Data provided →
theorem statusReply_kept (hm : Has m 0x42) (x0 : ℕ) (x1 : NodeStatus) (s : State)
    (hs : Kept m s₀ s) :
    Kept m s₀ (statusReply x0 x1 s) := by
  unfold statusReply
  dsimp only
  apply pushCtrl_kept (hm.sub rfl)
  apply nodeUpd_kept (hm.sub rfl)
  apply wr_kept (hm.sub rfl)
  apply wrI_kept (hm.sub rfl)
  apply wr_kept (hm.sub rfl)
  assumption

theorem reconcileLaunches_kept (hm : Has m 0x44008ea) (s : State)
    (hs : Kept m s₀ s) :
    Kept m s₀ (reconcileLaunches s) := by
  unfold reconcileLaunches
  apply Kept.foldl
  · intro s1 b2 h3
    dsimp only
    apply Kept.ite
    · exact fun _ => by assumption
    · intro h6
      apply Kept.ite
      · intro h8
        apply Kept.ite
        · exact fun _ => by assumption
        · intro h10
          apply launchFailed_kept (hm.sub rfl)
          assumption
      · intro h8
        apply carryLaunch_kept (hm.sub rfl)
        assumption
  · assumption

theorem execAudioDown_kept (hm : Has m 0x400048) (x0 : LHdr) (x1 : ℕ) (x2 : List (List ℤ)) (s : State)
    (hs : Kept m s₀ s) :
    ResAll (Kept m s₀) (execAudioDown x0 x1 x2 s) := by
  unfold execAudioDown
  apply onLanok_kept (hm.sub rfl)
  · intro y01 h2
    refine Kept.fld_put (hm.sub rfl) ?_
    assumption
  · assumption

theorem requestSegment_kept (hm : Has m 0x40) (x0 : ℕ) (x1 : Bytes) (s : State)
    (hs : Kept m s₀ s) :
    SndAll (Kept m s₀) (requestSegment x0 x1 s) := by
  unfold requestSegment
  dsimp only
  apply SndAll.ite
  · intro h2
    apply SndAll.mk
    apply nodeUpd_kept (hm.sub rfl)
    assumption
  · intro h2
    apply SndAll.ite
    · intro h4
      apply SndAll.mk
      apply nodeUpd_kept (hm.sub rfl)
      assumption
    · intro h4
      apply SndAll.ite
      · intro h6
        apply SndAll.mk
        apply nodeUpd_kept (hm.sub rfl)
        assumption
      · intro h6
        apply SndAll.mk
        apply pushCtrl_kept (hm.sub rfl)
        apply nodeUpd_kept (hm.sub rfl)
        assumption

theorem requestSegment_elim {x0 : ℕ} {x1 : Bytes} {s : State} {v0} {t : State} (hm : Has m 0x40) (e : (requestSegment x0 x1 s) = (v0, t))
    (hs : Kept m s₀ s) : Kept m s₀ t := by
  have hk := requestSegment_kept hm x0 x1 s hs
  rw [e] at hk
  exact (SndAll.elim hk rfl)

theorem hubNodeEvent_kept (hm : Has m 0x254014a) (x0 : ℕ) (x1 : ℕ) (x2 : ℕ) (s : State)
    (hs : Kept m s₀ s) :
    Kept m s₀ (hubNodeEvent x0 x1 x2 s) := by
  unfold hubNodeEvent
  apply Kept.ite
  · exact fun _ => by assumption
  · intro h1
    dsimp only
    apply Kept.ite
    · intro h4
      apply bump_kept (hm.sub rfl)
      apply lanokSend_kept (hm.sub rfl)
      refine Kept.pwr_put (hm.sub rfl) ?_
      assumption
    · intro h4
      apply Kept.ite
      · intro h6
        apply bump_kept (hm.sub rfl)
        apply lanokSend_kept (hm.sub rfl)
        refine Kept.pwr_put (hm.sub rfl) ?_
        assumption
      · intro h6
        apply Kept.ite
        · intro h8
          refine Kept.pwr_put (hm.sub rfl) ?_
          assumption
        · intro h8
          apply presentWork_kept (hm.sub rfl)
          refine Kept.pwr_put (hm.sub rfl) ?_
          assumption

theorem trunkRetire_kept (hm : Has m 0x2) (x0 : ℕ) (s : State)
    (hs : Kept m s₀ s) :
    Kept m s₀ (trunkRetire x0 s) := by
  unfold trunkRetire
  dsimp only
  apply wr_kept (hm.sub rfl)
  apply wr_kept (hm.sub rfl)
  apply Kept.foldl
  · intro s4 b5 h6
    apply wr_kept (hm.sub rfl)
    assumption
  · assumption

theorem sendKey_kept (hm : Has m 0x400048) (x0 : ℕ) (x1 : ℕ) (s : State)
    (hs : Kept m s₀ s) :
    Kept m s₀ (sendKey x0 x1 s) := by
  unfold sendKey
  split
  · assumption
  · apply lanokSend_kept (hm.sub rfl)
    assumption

Directions for this task → Transcribe the data in full, keeping every detail.

Solution for this task →
theorem statusReply_kept (hm : Has m 0x42) (x0 : ℕ) (x1 : NodeStatus) (s : State)
    (hs : Kept m s₀ s) :
    Kept m s₀ (statusReply x0 x1 s) := by
  unfold statusReply
  dsimp only
  apply pushCtrl_kept (hm.sub rfl)
  apply nodeUpd_kept (hm.sub rfl)
  apply wr_kept (hm.sub rfl)
  apply wrI_kept (hm.sub rfl)
  apply wr_kept (hm.sub rfl)
  assumption

theorem reconcileLaunches_kept (hm : Has m 0x44008ea) (s : State)
    (hs : Kept m s₀ s) :
    Kept m s₀ (reconcileLaunches s) := by
  unfold reconcileLaunches
  apply Kept.foldl
  · intro s1 b2 h3
    dsimp only
    apply Kept.ite
    · exact fun _ => by assumption
    · intro h6
      apply Kept.ite
      · intro h8
        apply Kept.ite
        · exact fun _ => by assumption
        · intro h10
          apply launchFailed_kept (hm.sub rfl)
          assumption
      · intro h8
        apply carryLaunch_kept (hm.sub rfl)
        assumption
  · assumption

theorem execAudioDown_kept (hm : Has m 0x400048) (x0 : LHdr) (x1 : ℕ) (x2 : List (List ℤ)) (s : State)
    (hs : Kept m s₀ s) :
    ResAll (Kept m s₀) (execAudioDown x0 x1 x2 s) := by
  unfold execAudioDown
  apply onLanok_kept (hm.sub rfl)
  · intro y01 h2
    refine Kept.fld_put (hm.sub rfl) ?_
    assumption
  · assumption

theorem requestSegment_kept (hm : Has m 0x40) (x0 : ℕ) (x1 : Bytes) (s : State)
    (hs : Kept m s₀ s) :
    SndAll (Kept m s₀) (requestSegment x0 x1 s) := by
  unfold requestSegment
  dsimp only
  apply SndAll.ite
  · intro h2
    apply SndAll.mk
    apply nodeUpd_kept (hm.sub rfl)
    assumption
  · intro h2
    apply SndAll.ite
    · intro h4
      apply SndAll.mk
      apply nodeUpd_kept (hm.sub rfl)
      assumption
    · intro h4
      apply SndAll.ite
      · intro h6
        apply SndAll.mk
        apply nodeUpd_kept (hm.sub rfl)
        assumption
      · intro h6
        apply SndAll.mk
        apply pushCtrl_kept (hm.sub rfl)
        apply nodeUpd_kept (hm.sub rfl)
        assumption

theorem requestSegment_elim {x0 : ℕ} {x1 : Bytes} {s : State} {v0} {t : State} (hm : Has m 0x40) (e : (requestSegment x0 x1 s) = (v0, t))
    (hs : Kept m s₀ s) : Kept m s₀ t := by
  have hk := requestSegment_kept hm x0 x1 s hs
  rw [e] at hk
  exact (SndAll.elim hk rfl)

theorem hubNodeEvent_kept (hm : Has m 0x254014a) (x0 : ℕ) (x1 : ℕ) (x2 : ℕ) (s : State)
    (hs : Kept m s₀ s) :
    Kept m s₀ (hubNodeEvent x0 x1 x2 s) := by
  unfold hubNodeEvent
  apply Kept.ite
  · exact fun _ => by assumption
  · intro h1
    dsimp only
    apply Kept.ite
    · intro h4
      apply bump_kept (hm.sub rfl)
      apply lanokSend_kept (hm.sub rfl)
      refine Kept.pwr_put (hm.sub rfl) ?_
      assumption
    · intro h4
      apply Kept.ite
      · intro h6
        apply bump_kept (hm.sub rfl)
        apply lanokSend_kept (hm.sub rfl)
        refine Kept.pwr_put (hm.sub rfl) ?_
        assumption
      · intro h6
        apply Kept.ite
        · intro h8
          refine Kept.pwr_put (hm.sub rfl) ?_
          assumption
        · intro h8
          apply presentWork_kept (hm.sub rfl)
          refine Kept.pwr_put (hm.sub rfl) ?_
          assumption

theorem trunkRetire_kept (hm : Has m 0x2) (x0 : ℕ) (s : State)
    (hs : Kept m s₀ s) :
    Kept m s₀ (trunkRetire x0 s) := by
  unfold trunkRetire
  dsimp only
  apply wr_kept (hm.sub rfl)
  apply wr_kept (hm.sub rfl)
  apply Kept.foldl
  · intro s4 b5 h6
    apply wr_kept (hm.sub rfl)
    assumption
  · assumption

theorem sendKey_kept (hm : Has m 0x400048) (x0 : ℕ) (x1 : ℕ) (s : State)
    (hs : Kept m s₀ s) :
    Kept m s₀ (sendKey x0 x1 s) := by
  unfold sendKey
  split
  · assumption
  · apply lanokSend_kept (hm.sub rfl)
    assumption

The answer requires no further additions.